> On Wednesday 19 September 2007 1:03:09 pm Tim Bird wrote:
>> Recently, the CE Linux forum has been working to revive the
>> Linux-tiny project. At OLS, I asked for interested parties
>> to volunteer to become the new maintainer for the Linux-tiny patchset.
>>
>> A few candidates came forward, but eventually Michael Opdenacker
>> was selected as the new primary maintainer. A few other
>> people, including John Cooper of Wind River and myself
>> are working to support this effort.
>>
>> Recently, many of the Linux-tiny patches have been brought up-to-date
>> and are now available for use with a 2.6.22 kernel.
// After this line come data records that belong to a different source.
/-! ## Control transfer -/

/-- R170 (return address D12, overflow D13: the spec's own choice). -/
def Obligations.CallPushesTheReturnAddress : Prop :=
  ∀ (nnn : Addr) (s : State),
    (s.cfg.stackDepth ≠ .limit s.stack.length → ∃ t, exec (.call nnn) s = .next t ∧
      t.stack = s.stack ++ [s.pc + 2] ∧ t.pc.toNat = nnn.toNat ∧ ChangesOnly { stack := true } s t) ∧
    (s.cfg.stackDepth = .limit s.stack.length → Raises (.call nnn) s (.stackOverflow (s.pc + 2)))

/-- R171 (the popped value is not checked: D43, the spec's own choice). -/
def Obligations.ReturnPopsTheProgramCounter : Prop :=
  ∀ s : State,
    (∀ v rest, s.stack = rest ++ [v] → ∃ t, exec .ret s = .next t ∧ t.pc = v ∧ t.stack = rest ∧
      ChangesOnly { stack := true } s t) ∧
    (s.stack = [] → Raises .ret s .stackUnderflow)

/-- R172 ("from general knowledge, not in source": the spec's own choice). -/
def Obligations.JumpReplacesTheProgramCounter : Prop :=
  ∀ (nnn : Addr) (s : State), ∃ t, exec (.jump nnn) s = .next t ∧ t.pc.toNat = nnn.toNat ∧ ChangesOnly {} s t

/-- R173 (sum not reduced: D46, the spec's own choice): Legacy adds `V0`, Modern adds `V[NNN[11:8]]`, and the
sum is at most 0x10FE. -/
def Obligations.JumpOffsetAddsTheQuirkRegister : Prop :=
  RowSelects 0xF000 0xB000 (fun q op => .jumpOffset (opNNN op)
    (match q with | .legacy => none | .modern => some (opX op))) ∧
  ∀ (nnn : Addr) (s : State),
    (∃ t, exec (.jumpOffset nnn none) s = .next t ∧ t.pc.toNat = nnn.toNat + (s.reg 0).toNat ∧
      t.pc.toNat ≤ 0x10FE ∧ ChangesOnly {} s t) ∧
    ∀ r : Reg, ∃ t, exec (.jumpOffset nnn (some r)) s = .next t ∧ t.pc.toNat = nnn.toNat + (s.reg r).toNat ∧
      t.pc.toNat ≤ 0x10FE ∧ ChangesOnly {} s t

/-- R174 to R178 (skip distance D11, semantics "from general knowledge, not in source": the spec's own choice). -/
def Obligations.ValueSkipsTestTheirCondition : Prop :=
  ∀ (x y : Reg) (nn : Byte) (s : State),
    SkipsWhen (.skipEqualByte x nn) (fun s => s.reg x = nn) s ∧
    SkipsWhen (.skipNotEqualByte x nn) (fun s => s.reg x ≠ nn) s ∧
    SkipsWhen (.skipEqualVariable x y) (fun s => s.reg x = s.reg y) s ∧
    SkipsWhen (.skipNotEqualVariable x y) (fun s => s.reg x ≠ s.reg y) s

/-- R179, R180 (the fault: D30; skip distance D11: the spec's own choice): only `Pressed` counts as held, and
a key number of 16 or more raises. -/
def Obligations.KeySkipsTestPressedOnly : Prop :=
  ∀ (x : Reg) (s : State),
    (∀ k : Key, (s.reg x).toNat = k.val →
      SkipsWhen (.skipKey x) (fun s => s.key k = .pressed) s ∧
      SkipsWhen (.skipNotKey x) (fun s => s.key k ≠ .pressed) s) ∧
    (16 ≤ (s.reg x).toNat →
      Raises (.skipKey x) s (.keyIndexOutOfRange (s.reg x)) ∧ Raises (.skipNotKey x) s (.keyIndexOutOfRange (s.reg x)))

/-! ## Registers and arithmetic -/

/-- R200, R201 ("from general knowledge, not in source": the spec's own choice). -/
def Obligations.MovesCopyTheirSource : Prop :=
  ∀ (x y : Reg) (nn : Byte),
    WritesReg (.setWithByte x nn) x (fun _ => nn) ∧ WritesReg (.setWithVariable x y) x (fun s => s.reg y)

/-- R202, R206 ("from general knowledge, not in source", D16: the spec's own choice). -/
def Obligations.IndexLoadsAndAddsModulo65536 : Prop :=
  ∀ (nnn : Addr) (x : Reg) (s : State),
    (∃ t, exec (.setIndexWithAddress nnn) s = .next t ∧ t.index.toNat = nnn.toNat ∧ t.pc = s.pc + 2 ∧
      ChangesOnly { index := true } s t) ∧
    (∃ t, exec (.addIndexWithVariable x) s = .next t ∧ t.index.toNat = (s.index.toNat + (s.reg x).toNat) % 65536 ∧
      t.pc = s.pc + 2 ∧ ChangesOnly { index := true } s t)

/-- R203: `I <- V[X] * 5`, at most 1275, with no mask of `V[X]`. -/
def Obligations.SpriteAddressIsFiveTimesTheDigit : Prop :=
  RowSelects 0xF0FF 0xF029 (fun _ op => .setIndexWithSpriteAddress (opX op)) ∧
  ∀ (x : Reg) (s : State), ∃ t, exec (.setIndexWithSpriteAddress x) s = .next t ∧
    t.index.toNat = (s.reg x).toNat * 5 ∧ t.index.toNat ≤ 1275 ∧ t.pc = s.pc + 2 ∧ ChangesOnly { index := true } s t

/-- R204 (no carry flag: D14; "from general knowledge, not in source": the spec's own choice). -/
def Obligations.AddWithByteWrapsAndKeepsTheFlag : Prop :=
  ∀ (x : Reg) (nn : Byte) (s : State), ∃ t, exec (.addWithByte x nn) s = .next t ∧
    (t.reg x).toNat = ((s.reg x).toNat + nn.toNat) % 256 ∧ t.pc = s.pc + 2 ∧ ChangesOnly { regs := [x] } s t

/-- R205: the sum modulo 256, then the carry in `VF`, which is the later write. -/
def Obligations.AddWithVariableSetsSumAndCarry : Prop :=
  RowSelects 0xF00F 0x8004 (fun _ op => .addWithVariable (opX op) (opY op)) ∧
  ∀ (x y : Reg) (s : State), ∃ t, exec (.addWithVariable x y) s = .next t ∧
    (x ≠ vF → (t.reg x).toNat = ((s.reg x).toNat + (s.reg y).toNat) % 256) ∧
    t.reg vF = (if (s.reg x).toNat + (s.reg y).toNat > 255 then 1 else 0) ∧
    t.pc = s.pc + 2 ∧ ChangesOnly { regs := [x, vF] } s t

/-- R207: the difference modulo 256, then NOT borrow in `VF`. -/
def Obligations.SubWithVariableSetsDifferenceAndNotBorrow : Prop :=
  RowSelects 0xF00F 0x8005 (fun _ op => .subWithVariable (opX op) (opY op)) ∧
  ∀ (x y : Reg) (s : State), ∃ t, exec (.subWithVariable x y) s = .next t ∧
    (x ≠ vF → ((t.reg x).toNat : Int) = ((s.reg x).toNat - (s.reg y).toNat : Int) % 256) ∧
    t.reg vF = (if (s.reg x).toNat ≥ (s.reg y).toNat then 1 else 0) ∧
    t.pc = s.pc + 2 ∧ ChangesOnly { regs := [x, vF] } s t

/-- R208: `VY - VX` modulo 256, then NOT borrow in `VF`. -/
def Obligations.SubWithVariableNotExchangesTheOperands : Prop :=
  RowSelects 0xF00F 0x8007 (fun _ op => .subWithVariableNot (opX op) (opY op)) ∧
  ∀ (x y : Reg) (s : State), ∃ t, exec (.subWithVariableNot x y) s = .next t ∧
    (x ≠ vF → ((t.reg x).toNat : Int) = ((s.reg y).toNat - (s.reg x).toNat : Int) % 256) ∧
    t.reg vF = (if (s.reg y).toNat ≥ (s.reg x).toNat then 1 else 0) ∧
    t.pc = s.pc + 2 ∧ ChangesOnly { regs := [x, vF] } s t

/-- R209: the source is `VY` in Legacy mode and `VX` in Modern mode; the result is half of it and `VF` is its bit 0. -/
def Obligations.ShiftRightShiftsTheQuirkSource : Prop :=
  RowSelects 0xF00F 0x8006 (fun q op => .shiftRight (opX op)
    (match q with | .legacy => some (opY op) | .modern => none)) ∧
  ∀ (x : Reg) (s : State),
    (∀ y : Reg, ∃ t, exec (.shiftRight x (some y)) s = .next t ∧
      (x ≠ vF → (t.reg x).toNat = (s.reg y).toNat / 2) ∧ (t.reg vF).toNat = (s.reg y).toNat % 2 ∧
      t.pc = s.pc + 2 ∧ ChangesOnly { regs := [x, vF] } s t) ∧
    (∃ t, exec (.shiftRight x none) s = .next t ∧
      (x ≠ vF → (t.reg x).toNat = (s.reg x).toNat / 2) ∧ (t.reg vF).toNat = (s.reg x).toNat % 2 ∧
      t.pc = s.pc + 2 ∧ ChangesOnly { regs := [x, vF] } s t)

/-- R210: the source as for a right shift; the result is twice it modulo 256 and `VF` is its bit 7. -/
def Obligations.ShiftLeftShiftsTheQuirkSource : Prop :=
  RowSelects 0xF00F 0x800E (fun q op => .shiftLeft (opX op)
    (match q with | .legacy => some (opY op) | .modern => none)) ∧
  ∀ (x : Reg) (s : State),
    (∀ y : Reg, ∃ t, exec (.shiftLeft x (some y)) s = .next t ∧
      (x ≠ vF → (t.reg x).toNat = (s.reg y).toNat * 2 % 256) ∧ (t.reg vF).toNat = (s.reg y).toNat / 128 ∧
      t.pc = s.pc + 2 ∧ ChangesOnly { regs := [x, vF] } s t) ∧
    (∃ t, exec (.shiftLeft x none) s = .next t ∧
      (x ≠ vF → (t.reg x).toNat = (s.reg x).toNat * 2 % 256) ∧ (t.reg vF).toNat = (s.reg x).toNat / 128 ∧
      t.pc = s.pc + 2 ∧ ChangesOnly { regs := [x, vF] } s t)

/-- R211, R212, R213 ("from general knowledge, not in source"; `VF` not reset: D15, the spec's own choice), bit by bit. -/
def Obligations.LogicWorksBitByBitAndKeepsTheFlag : Prop :=
  ∀ (x y : Reg) (s : State),
    (∃ t, exec (.or x y) s = .next t ∧
      (∀ j, (t.reg x).getLsbD j = ((s.reg x).getLsbD j || (s.reg y).getLsbD j)) ∧
      t.pc = s.pc + 2 ∧ ChangesOnly { regs := [x] } s t) ∧
    (∃ t, exec (.and x y) s = .next t ∧
      (∀ j, (t.reg x).getLsbD j = ((s.reg x).getLsbD j && (s.reg y).getLsbD j)) ∧
      t.pc = s.pc + 2 ∧ ChangesOnly { regs := [x] } s t) ∧
    (∃ t, exec (.xor x y) s = .next t ∧
      (∀ j, (t.reg x).getLsbD j = ((s.reg x).getLsbD j ^^ (s.reg y).getLsbD j)) ∧
      t.pc = s.pc + 2 ∧ ChangesOnly { regs := [x] } s t)

/-! ## Display -/

/-- R240. -/
def Obligations.ClearScreenTurnsEveryPixelOff : Prop :=
  RowSelects 0xFFFF 0x00E0 (fun _ _ => .clearScreen) ∧
  ∀ s : State, ∃ t, exec .clearScreen s = .next t ∧ (∀ x y, t.disp.pixel x y = false) ∧ t.pc = s.pc + 2 ∧
    ChangesOnly { disp := true } s t

/-- R241, R244: the drawing loops toggle exactly the pixels a 1-bit of the sprite falls on, `VF` tells whether one of them
was on, and a sprite that reaches past memory raises with nothing drawn. That clipped rows are range-checked too (R243, D9),
that `N = 0` draws nothing and leaves `VF = 0` (R245, D41), and that column 63 and row 31 are drawn (R242, D49) are the
spec's own choices, which the model follows (log 12). -/
def Obligations.DrawTogglesExactlyTheSpritesPixels : Prop :=
  RowSelects 0xF000 0xD000 (fun _ op => .draw (opX op) (opY op) (opD op)) ∧
  ∀ (x y : Reg) (n : Nibble) (s : State),
    ((n = 0 ∨ s.index.toNat + n.toNat ≤ 4096) → ∃ t, exec (.draw x y n) s = .next t ∧
      (∀ cx cy, s.SpriteOn x y n cx cy → t.disp.pixel cx cy = !s.disp.pixel cx cy) ∧
      (∀ cx cy, ¬ s.SpriteOn x y n cx cy → t.disp.pixel cx cy = s.disp.pixel cx cy) ∧
      ((∃ cx cy, s.SpriteOn x y n cx cy ∧ s.disp.pixel cx cy = true) → t.reg vF = 1) ∧
      ((∀ cx cy, s.SpriteOn x y n cx cy → s.disp.pixel cx cy = false) → t.reg vF = 0) ∧
      t.pc = s.pc + 2 ∧ ChangesOnly { regs := [vF], disp := true } s t) ∧
    (n ≠ 0 ∧ 4096 < s.index.toNat + n.toNat →
      Raises (.draw x y n) s (.memoryOutOfRange (max s.index.toNat 4096)))

/-- R246 as R241 and R244 bear it out (log 13): the same sprite drawn twice at the same place restores the display, and
the second draw sets `VF` to 1 when a 1-bit of the sprite falls on a pixel that was off before the first draw. Where the
sprite falls on pixels that were all on, the second draw finds them off and leaves 0, which R246's last clause omits. -/
def Obligations.DrawingTwiceRestoresTheDisplay : Prop :=
  ∀ (x y : Reg) (n : Nibble) (s t u : State), exec (.draw x y n) s = .next t → exec (.draw x y n) t = .next u →
    (t.reg x).toNat % 64 = (s.reg x).toNat % 64 → (t.reg y).toNat % 32 = (s.reg y).toNat % 32 →
    u.disp = s.disp ∧
    ((n = 0 ∨ s.index.toNat + n.toNat ≤ 4096) →
      ((∃ cx cy, s.SpriteOn x y n cx cy ∧ s.disp.pixel cx cy = false) → u.reg vF = 1) ∧
      ((∀ cx cy, s.SpriteOn x y n cx cy → s.disp.pixel cx cy = true) → u.reg vF = 0))

/-! ## Timers -/

/-- R265 (D25, "from general knowledge, not in source": the spec's own choice). -/
def Obligations.DelayTimerIsReadIntoARegister : Prop :=
  ∀ x : Reg, WritesReg (.setVariableWithDelayTimer x) x (fun s => s.dt.value)

/-- R263, R266, R267 (D24, "from general knowledge, not in source": the spec's own choice), for both values of
`TIMER_WRITE`. -/
def Obligations.TimerWritesLoadByTimerWrite : Prop :=
  ∀ (x : Reg) (s : State),
    (∃ t, exec (.setDelayTimer x) s = .next t ∧ (s.cfg.timerWrite = .loadVx → t.dt.value = s.reg x) ∧
      (s.cfg.timerWrite = .reset60 → t.dt.value = 60) ∧ t.dt.Agrees ∧ t.pc = s.pc + 2 ∧
      ChangesOnly { dt := true } s t) ∧
    (∃ t, exec (.setSoundTimer x) s = .next t ∧ (s.cfg.timerWrite = .loadVx → t.st.value = s.reg x) ∧
      (s.cfg.timerWrite = .reset60 → t.st.value = 60) ∧ t.st.Agrees ∧ t.pc = s.pc + 2 ∧
      ChangesOnly { st := true } s t)

/-- R261, R262: `decrement()` in its three cases, and `tick_timer`, which decrements the named timer and changes nothing
else. -/
def Obligations.TickDecrementsTheNamedTimerOnly : Prop :=
  (∀ T : Timer,
    (1 < T.value.toNat → T.decrement.value.toNat = T.value.toNat - 1 ∧ T.decrement.life = T.life) ∧
    (T.value = 1 → T.decrement = ⟨0, .zero⟩) ∧ (T.value = 0 → T.decrement = T)) ∧
  ∀ s : State,
    perform (.tickTimer .delay) s = .next (tickTimer .delay s) ∧
    (tickTimer .delay s).dt = s.dt.decrement ∧ (tickTimer .delay s).pc = s.pc ∧
    ChangesOnly { dt := true } s (tickTimer .delay s) ∧
    perform (.tickTimer .sound) s = .next (tickTimer .sound s) ∧
    (tickTimer .sound s).st = s.st.decrement ∧ (tickTimer .sound s).pc = s.pc ∧
    ChangesOnly { st := true } s (tickTimer .sound s)

/-- R264, R268 (D23, the spec's own choice; R268 is derived there): a countdown of `n` ticks takes `n` off the value and
stops at 0, the lifecycle agreeing throughout; a timer after `reset()` is at 60 and reaches 0 after 60 decrements and
stays there at the 61st. -/
def Obligations.CountdownReachesZeroAndStays : Prop :=
  (∀ (T : Timer) (n : Nat), T.Agrees →
    (Timer.decrement^[n] T).value.toNat = T.value.toNat - n ∧ (Timer.decrement^[n] T).Agrees) ∧
  ∀ T : Timer, T.reset = ⟨60, .aboveZero⟩ ∧ Timer.decrement^[59] T.reset = ⟨1, .aboveZero⟩ ∧
    Timer.decrement^[60] T.reset = ⟨0, .zero⟩ ∧ Timer.decrement^[61] T.reset = ⟨0, .zero⟩

/-! ## Register-memory transfers -/

/-- R280, in every state whose memory is in its canonical form. -/
def Obligations.StoreRegistersWritesUpToVx : Prop :=
  RowSelects 0xF0FF 0xF055 (fun _ op => .storeRegisters (opX op)) ∧
  ∀ (x : Reg) (s : State), s.mem.wf = true →
    (s.index.toNat + x.val < 4096 → ∃ t, exec (.storeRegisters x) s = .next t ∧
      (∀ k : Reg, k ≤ x → t.byteAt (s.index.toNat + k.val) = s.reg k) ∧
      (s.cfg.quirk = .legacy → t.index.toNat = (s.index.toNat + x.val + 1) % 65536) ∧
      (s.cfg.quirk = .modern → t.index = s.index) ∧ t.pc = s.pc + 2 ∧
      ChangesOnly { index := true, first := s.index.toNat, count := x.val + 1 } s t) ∧
    (4096 ≤ s.index.toNat + x.val → Raises (.storeRegisters x) s (.memoryOutOfRange (max s.index.toNat 4096)))

/-- R281. -/
def Obligations.LoadIntoRegistersReadsUpToVx : Prop :=
  RowSelects 0xF0FF 0xF065 (fun _ op => .loadIntoRegisters (opX op)) ∧
  ∀ (x : Reg) (s : State),
    (s.index.toNat + x.val < 4096 → ∃ t, exec (.loadIntoRegisters x) s = .next t ∧
      (∀ k : Reg, k ≤ x → t.reg k = s.byteAt (s.index.toNat + k.val)) ∧
      (s.cfg.quirk = .legacy → t.index.toNat = (s.index.toNat + x.val + 1) % 65536) ∧
      (s.cfg.quirk = .modern → t.index = s.index) ∧ t.pc = s.pc + 2 ∧
      ChangesOnly { regs := (List.finRange 16).filter (· ≤ x), index := true } s t) ∧
    (4096 ≤ s.index.toNat + x.val → Raises (.loadIntoRegisters x) s (.memoryOutOfRange (max s.index.toNat 4096)))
The intent
>> is to test these, and begin mainlining the most effective sub-patches,
>> in the next few months.
>
> Cool!
>
> Could you update
http://www.selenic.com/linux-tiny/ to mention the new
> maintainer and new URLs?
>
>> Some automated testing has already been set up, with some
>> preliminary results published at a CELF conference in Japan.
>> (See the linux-tiny page below for a link to the presentation.)
>> Hopefully, results publishing will also be automated soon.
>>
>> We encourage anyone with interest in this project to get involved.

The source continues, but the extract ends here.